Ehm, unfortunately Apple has rejected my Crystal Ball(TM) application for the iPod touch, on the grounds that it duplicates functionality already provided by Steve Jobs. I hope you will join me in complaining about this ridiculous situation!

Ok seriously. Very good questions, I don't think anybody has the answers (and, as often stated here, beware of anybody claiming to have the answers). I will have to echo Schuyler's disclaimer. While this is all very interesting, I have not, myself, authored papers, books, spoken to conferences or in general produced anything relevant on the subject. But here's my two Eurocents on a few things which seem (to me) reasonably likely. And few reading tips.

- There do not seem to be hard limits 'around the corner' for information technology. Though Moore's law may very well slow down or speed up unpredictably. I'm quite sure Donald Knuth is right about the current multi-core obsession being grossly over hyped.
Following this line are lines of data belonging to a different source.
-- ==== Sys2Proof/Machine/Power.lean ====
section
/-! DEFINITION. Sys2Proof/Machine/Power.lean: power states of the stations, their timers, demands and policies (R84, R432,
R437-R442). -/
namespace Sys2Proof.Machine

/-! ### Idle stations and demands (R84, R438) -/

/-- The engine ports of a station. -/
def Build.epsOf (b : Build) (n : Nat) : List Nat := (List.range (b.epCount n)).map (fun i => b.epFirst n + i)

/-- A station holds no work and no memory-port tag, and the hub holds no work for it (R438). -/
def State.stnIdle (s : State) (n : Nat) : Bool :=
  !Tab.ex s.cmds (fun k c => c.phase == .running && s.usesStn k c n) && !Tab.ex s.tags (fun _ r => r.stn == some n) &&
  !s.waiting.any (fun r => r.stn == some n) && (s.build.epsOf n).all (fun ep => match Tab.at? s.eps ep with
    | some e => !e.busy && e.ends == []
    | none => true)

/-- A queue's keep-warm level as it applies now (R84). -/
def Queue.kwNow (q : Queue) : Nat := if (q.st = .idle ∨ q.st = .active) ∧ (q.kwHold = 0 ∨ q.kwOn) then q.kwLevel else 0
/-- The keep-warm level in force for a station: the highest of its partition's queues (R84); 0 in no partition (R439). -/
def State.kwLevel (s : State) (n : Nat) : Nat :=
  match s.ownerOf n with
  | some p => (s.queues.map (fun e => if s.pidOf e.2.cid = p ∧ e.1 ≠ 0 then e.2.kwNow else 0)).foldl max 0
  | none => 0

/-- A demand on a station (R438). -/
def State.demanded (s : State) (n : Nat) : Bool := !s.stnIdle n || s.kwLevel n == 2 || (s.stnAt n).policy == 1

/-! ### Entering and leaving the states (R437, R439) -/

/-- Work that waited for a station goes on. -/
def State.stnGo (s : State) (n : Nat) : State := (s.refill (some n)).settleReads

/-- The engine ports of a station leave the reset they entered with it (R433 step 6), or withdraw their idle requests. -/
def State.epsRelease (s : State) (n : Nat) : State :=
  (s.build.epsOf n).foldl (fun s ep => match Tab.at? s.eps ep with
    | some e =>
      if e.qreq then (s.updEp ep (fun e => { e with qreq := false })).emit (.epQreq ep false)
      else if !e.rstN then (s.updEp ep (fun e => { e with rstN := true, credits := 0, granted := 0 })).emit (.epReset ep true)
      else s
    | none => s) s

/-- An entry is given up for `pwr`: 0 Active on a demand, 1 Doze when an idle request timed out (R439). -/
def State.abandon (s : State) (n pwr : Nat) (flag : Bool) : State :=
  ((s.epsRelease n).updStn n (fun x => { x with pwr := pwr, idleReq := [], abandon := x.abandon || flag })).setPs n pwr

/-- Entry begins toward 2 Sleep or 3 Off (R439): idle requests to the ports that run. -/
def State.enter (s : State) (n toward : Nat) : State :=
  let ps := (s.build.epsOf n).filter (fun ep => match Tab.at? s.eps ep with
    | some e => e.rstN && !e.out
    | none => false)
  let s := s.updStn n (fun x => { x with pwr := 4, toward := toward, idleReq := ps, demand := false })
  ps.foldl (fun s ep => (s.updEp ep (fun e => { e with qreq := true })).emit (.epQreq ep true)) s

/-- A wake starts from Sleep (2) or Off (3). -/
def State.wake (s : State) (n from_ : Nat) : State :=
  (s.updStn n (fun x => { x with pwr := 5, wakeFrom := from_, wakeTried := false, demand := false })).setPs n 0

/-- A wake from Doze or Sleep took this long (R442). -/
def State.wokenIn (s : State) (n : Nat) : State :=
  let t := min (Config.wakeTime s.fresh) 65535
  s.draw.updStn n (fun x => { x with wakeLast := t, wakeMax := max x.wakeMax t })

/-- A WAKING station that has its supplies is Active; one from Off trains its link and waits for its memory first (R412, R439). -/
def State.settleWake (s : State) (n : Nat) : State :=
  let x := s.stnAt n
  if x.pwr ≠ 5 ∨ x.state ≠ 0 ∨ x.psAck ≠ 0 then s
  else if x.wakeFrom = 3 then ((s.stnReset n).trainLink n).updStn n (fun x => { x with wakeFrom := 4 })
  else if x.wakeFrom = 4 ∧ ¬((s.link n).st = 5 ∧ x.memRdy) then s
  else
    let s := ((s.epsRelease n).updStn n (fun x => { x with pwr := 0, sumAll := true, sumRel := 0 })).pushIso
    let s := if x.wakeFrom = 2 then s.wokenIn n else s
    (s.raise (64 + n) 4).stnGo n

/-- A demand on a station (R439); a station with FORCE_OFF does not wake. -/
def State.demandStn (s : State) (n : Nat) : State :=
  let x := s.stnAt n
  if x.policy = 3 ∨ x.state ≠ 0 then s
  else match x.pwr with
    | 1 => (((s.updStn n (fun x => { x with pwr := 0 })).setPs n 0).wokenIn n).stnGo n
    | 2 => (s.wake n 2).settleWake n
    | 3 => (s.wake n 3).settleWake n
    | 4 => if x.idleReq = [] then s.updStn n (fun x => { x with demand := true }) else (s.abandon n 0 false).stnGo n
    | _ => s

/-- A station enters Doze (R439). -/
def State.doze (s : State) (n : Nat) : State := (s.updStn n (fun x => { x with pwr := 1, dozes := satAdd 16 x.dozes 1 })).setPs n 1

/-- FORCE_OFF takes effect where the station's state lets it: Active and Doze once it is idle, Sleep at once. A station at a
keep-warm level never enters ENTERING (R439, R441). -/
def State.forceOff (s : State) (n : Nat) : State :=
  let x := s.stnAt n
  if x.policy ≠ 3 ∨ x.state ≠ 0 then s
  else if x.pwr = 4 then s.updStn n (fun x => { x with toward := 3 })
  else if x.pwr ≤ 2 ∧ s.stnIdle n ∧ s.kwLevel n = 0 then s.enter n 3
  else s

/-! ### The events (R439, R440) -/

/-- IDLE_TIMER_DOZE; under FORCE_OFF an idle station goes on toward Off instead. -/
def State.dozeTimer (s : State) (n : Nat) : State :=
  let x := s.stnAt n
  if !s.built n || x.pwr != 0 || x.state != 0 || !s.up then s
  else if x.policy = 3 then s.forceOff n
  else if s.pwr.tDoze != 0 && s.stnIdle n && decide (s.kwLevel n ≤ 1) && x.policy != 1 then s.doze n else s

/-- POLICY as it acts: ALLOW_OFF acts as AUTO on a remote slot (R442). -/
def State.policyOf (s : State) (n : Nat) : Nat :=
  let p := (s.stnAt n).policy
  if s.build.remote n && p == 2 then 0 else p

/-- DOZE_TIMER_SLEEP; under FORCE_OFF the entry toward Off is tried again. -/
def State.sleepTimer (s : State) (n : Nat) : State :=
  let x := s.stnAt n
  if !s.built n || x.pwr != 1 || x.state != 0 || !s.up then s
  else if x.policy = 3 then s.forceOff n
  else if s.pwr.tSleep != 0 && s.kwLevel n == 0 && s.stnIdle n && (s.policyOf n == 0 || s.policyOf n == 2) then s.enter n 2 else s

/-- SLEEP_TIMER_OFF. -/
def State.offTimer (s : State) (n : Nat) : State :=
  let x := s.stnAt n
  if s.built n && x.pwr == 2 && x.state == 0 && s.up && s.pwr.tOff != 0 && s.policyOf n == 2 && s.kwLevel n == 0 then s.enter n 3 else s

/-- ENTRY_COMMIT: every idle request is answered. A demand that came since is met at once. -/
def State.commitEntry (s : State) (n : Nat) : State :=
  let x := s.stnAt n
  if x.pwr ≠ 4 ∨ x.idleReq ≠ [] ∨ x.state ≠ 0 then s
  else
    let s := (s.updStn n (fun x => { x with pwr := x.toward, sleeps := satAdd 16 x.sleeps 1, demand := false, iso := [] })).setPs n x.toward
    let s := if x.toward = 3 then s.updLink n (fun l => { l with st := 0 }) else s
    if x.demand then s.demandStn n else s

/-- An escalation record of STEP 0: the isolation wrapper took over from an idle request (R432); its trigger has no code (log entry
21). -/
def State.idleRecord (s : State) (stn unit ep : Nat) : State :=
  (s.draw).elog { kind := 6, step := 0, pid := (s.ownerOf stn).getD 0x3F, stn := stn, unit := unit, ep := ep,
                  detail := leNat ((List.range 4).map (Config.recByte s.fresh)) }

/-- The idle request of a port times out (R432, R439). -/
def State.epIdleLate (s : State) (ep : Nat) : State :=
  let n := s.build.epStn ep
  match Tab.at? s.eps ep with
  | some e =>
    if !e.qreq then s
    else if (s.stnAt n).pwr = 4 then s.abandon n 1 true
    else ((s.engineStepAt ep).idleRecord n 0 (ep - s.build.epFirst n)).settleAfter
  | none => s

/-- The request to a hub core times out: the core is held in reset, and what it ran is lost (R399, R431, R432). -/
def State.coreIdleLate (s : State) (core : Nat) : State :=
  if s.mgt.asked.contains (4, core) then
    let s := { s with mgt := { s.mgt with asked := s.mgt.asked.filter (· != (4, core)) } }
    (((s.dropClaims core).coreLost core).idleRecord 0x3F (0x10 + core) 0xFF).settleAfter
  else s

/-- The request to a wrapper scan times out (R432, R492). -/
def State.scanIdleLate (s : State) : State :=
  if s.mgt.asked.contains (5, 0) then
    ({ s with mgt := { s.mgt with asked := s.mgt.asked.filter (· != (5, 0)) } }).idleRecord 0x3F 0 0xFF
  else s

/-- IDLE_REQUEST_TIMEOUT. A station, its memory port and its link end have no request of their own but in an entry (R431, R439). -/
def State.idleLate (s : State) (b : IdleBlock) (id : Nat) : State :=
  let entry := fun (s : State) => if (s.stnAt id).pwr = 4 ∧ (s.stnAt id).idleReq ≠ [] then s.abandon id 1 true else s
  match b with
  | .enginePort => s.epIdleLate id
  | .station => entry s
  | .memoryPort => entry s
  | .courierEnd => entry s
  | .hubCore => s.coreIdleLate id
  | .tapScan => s.scanIdleLate

/-- PS_ACK. -/
def State.ackPs (s : State) (n ack : Nat) : State :=
  if s.built n then (s.updStn n (fun x => { x with psAck := ack % 4 })).settleWake n else s

/-- WAKE_ACK_TIMEOUT: the wake is tried once again, then the station is fenced. -/
def State.wakeLate (s : State) (n : Nat) : State :=
  let x := s.stnAt n
  if x.pwr ≠ 5 ∨ x.state ≠ 0 ∨ x.psAck = 0 then s
  else if x.wakeTried then s.fenceStn n 2 false []
  else (s.updStn n (fun x => { x with wakeTried := true })).emit (.psReq n 0)

/-- RETURN_MEM_RDY_TIMEOUT (R412): a return fails; of a wake from Off, which runs the steps of a return, the station is fenced. -/
def State.memRdyLate (s : State) (n : Nat) : State :=
  let x := s.stnAt n
  if x.memRdy ∨ ¬s.built n then s
  else if x.state = 2 then s.returnFail n 3
  else if x.state = 0 ∧ x.pwr = 5 ∧ x.wakeFrom = 4 then
    (s.updStn n (fun x => { x with attempts := s.attempts n ++ [s.mgt.uptime] })).fenceStn n 4 false []
  else s

/-- A write of PWR_STN (R441, R442). -/
def State.pwrStnWrite (s : State) (n v : Nat) : State :=
  if !s.built n then s
  else
    let p := bits v 8 2
    let s := if bit v 3 then s.updStn n (fun x => { x with abandon := false }) else s
    if s.build.remote n && p == 3 then s
    else
      let s := s.updStn n (fun x => { x with policy := p })
      if p = 1 then s.demandStn n else s.forceOff n

/-! ### Doorbells as demands (R441) -/

/-- The submission tail value of a doorbell write, where it has one (R64). -/
def tailPart (off width v : Nat) : Option Nat :=
  if width = 8 then (if off % 8 = 0 then some (v % 2 ^ 32) else none)
  else if width = 4 ∧ off % 8 = 0 then some v else none

/-- The tail doorbell is accepted (R67). -/
def Queue.tailOk (q : Queue) (v : Nat) : Bool :=
  (q.st == .idle || q.st == .active) && (match posDec q.n v with
    | some p => decide (posSub q.n p q.h ≤ q.n) && decide (posSub q.n q.t q.h ≤ posSub q.n p q.h)
    | none => false)

/-- An accepted tail doorbell of a queue with KW_LEVEL 1 or 2 wakes its partition's stations. -/
def State.warm (s : State) (q : Queue) : State :=
  if q.kwLevel = 0 then s
  else (s.stnsOf (s.pidOf q.cid)).foldl (fun s n => if (s.stnAt n).pwr = 3 ∧ q.kwLevel = 1 then s else s.demandStn n) s

/-- A submission doorbell with its effect on the stations' power. -/
def State.sqTail (s : State) (fn off width v : Nat) : State :=
  let s' := s.doorbell fn off width v
  let r := off - 0x01000000
  if !((Tab.at? s.fns fn).map (·.en)).getD false then s'
  else match s.queueAt fn (r / 0x1000) (r % 0x1000 / 8), tailPart off width v with
    | some (_, q), some t => if q.tailOk t then s'.warm q else s'
    | _, _ => s'

/-! ### The commands -/

/-- CQ_HEAD_DOORBELL (R67, R84): a write of 64 bits carries a submission tail too. -/
def execCqHeadDoorbell (fn off width : Nat) (v : BitVec 64) (s : State) : Out := .next (s.mmioOf fn (fun s => s.sqTail fn off width v.toNat))
/-- SQ_TAIL_DOORBELL (R67, R441). -/
def execSqTailDoorbell (fn off width : Nat) (v : BitVec 64) (s : State) : Out := .next (s.mmioOf fn (fun s => s.sqTail fn off width v.toNat))
/-- IDLE_TIMER_DOZE (R439). -/
def execIdleTimerDoze (stn : Nat) (s : State) : Out := .next (s.dozeTimer stn)
/-- DOZE_TIMER_SLEEP (R439). -/
def execDozeTimerSleep (stn : Nat) (s : State) : Out := .next (s.sleepTimer stn)
/-- SLEEP_TIMER_OFF (R439). -/
def execSleepTimerOff (stn : Nat) (s : State) : Out := .next (s.offTimer stn)
/-- ENTRY_COMMIT (R439). -/
def execEntryCommit (stn : Nat) (s : State) : Out := .next (s.commitEntry stn)
/-- IDLE_REQUEST_TIMEOUT (R432). -/
def execIdleRequestTimeout (blk : IdleBlock) (id : Nat) (s : State) : Out := .next (s.idleLate blk id)
/-- STATION_DEMAND (R439): what R438 calls a demand. -/
def execStationDemand (stn : Nat) (s : State) : Out := .next (if s.built stn && s.demanded stn then s.demandStn stn else s)
/-- PS_ACK (R440). -/
def execPsAck (stn ack : Nat) (s : State) : Out := .next (s.ackPs stn ack)
/-- WAKE_ACK_TIMEOUT (R440). -/
def execWakeAckTimeout (stn : Nat) (s : State) : Out := .next (s.wakeLate stn)
/-- POLICY_WRITE (R441): a write of PWR_STN for the slot that PWR_SEL selects. -/
def execPolicyWrite (v : BitVec 32) (s : State) : Out := .next (s.mmio (fun s => s.pwrStnWrite s.pwr.sel v.toNat))
/-- RETURN_MEM_RDY_TIMEOUT (R412). -/
def execReturnMemRdyTimeout (stn : Nat) (s : State) : Out := .next (s.memRdyLate stn)

end Sys2Proof.Machine
end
- It's inevitable that humans will attempt to overcome their limitations (biological, intellectual, ethical).

- Human beings are, by far, not the last word in any of the 'generally good' things they are capable of, be it intelligence, ethics, love, compassion and so forth. There is lots of 'room for improvement' and yes, new species may completely outdo us.

- It's impossible to predict what will happen when the above become possible, the curtain (or event horizon) falls, we might just as well call it Singularity (though, importantly, this would *not* match the current 'official' definitions of Singularity. See Eliezer Yudkowsky's Three Major Singularity Schools

-
If we could dump ourselves into a computer, or live forever with the help of nanobots or something like that, I could see a whole new set of problems popping up socially. We could effectively become a two rung species, half of which has access to and can afford the alterations and those that cannot.
Hey, these are all themes in Greg Egan's Diaspora though not so much about 'affording' but 'choosing'. It's fiction to be sure, but Egan knows how to do his homework!

-
Someone (Skunkape? CaptG?) suggested we already ARE in a simulation. I must say that is an intriguing idea. I don't think it needs to be as stark and evil as 'The Matrix' but I think it is a possibility.
See Nick Bostrom's Simulation Argument. (Off topic: I think many here would also enjoy Bostrom's Where Are They? Why I hope that the search for extraterrestrial life finds nothing. )


There's more, but the Sunday (simulated or not) calls!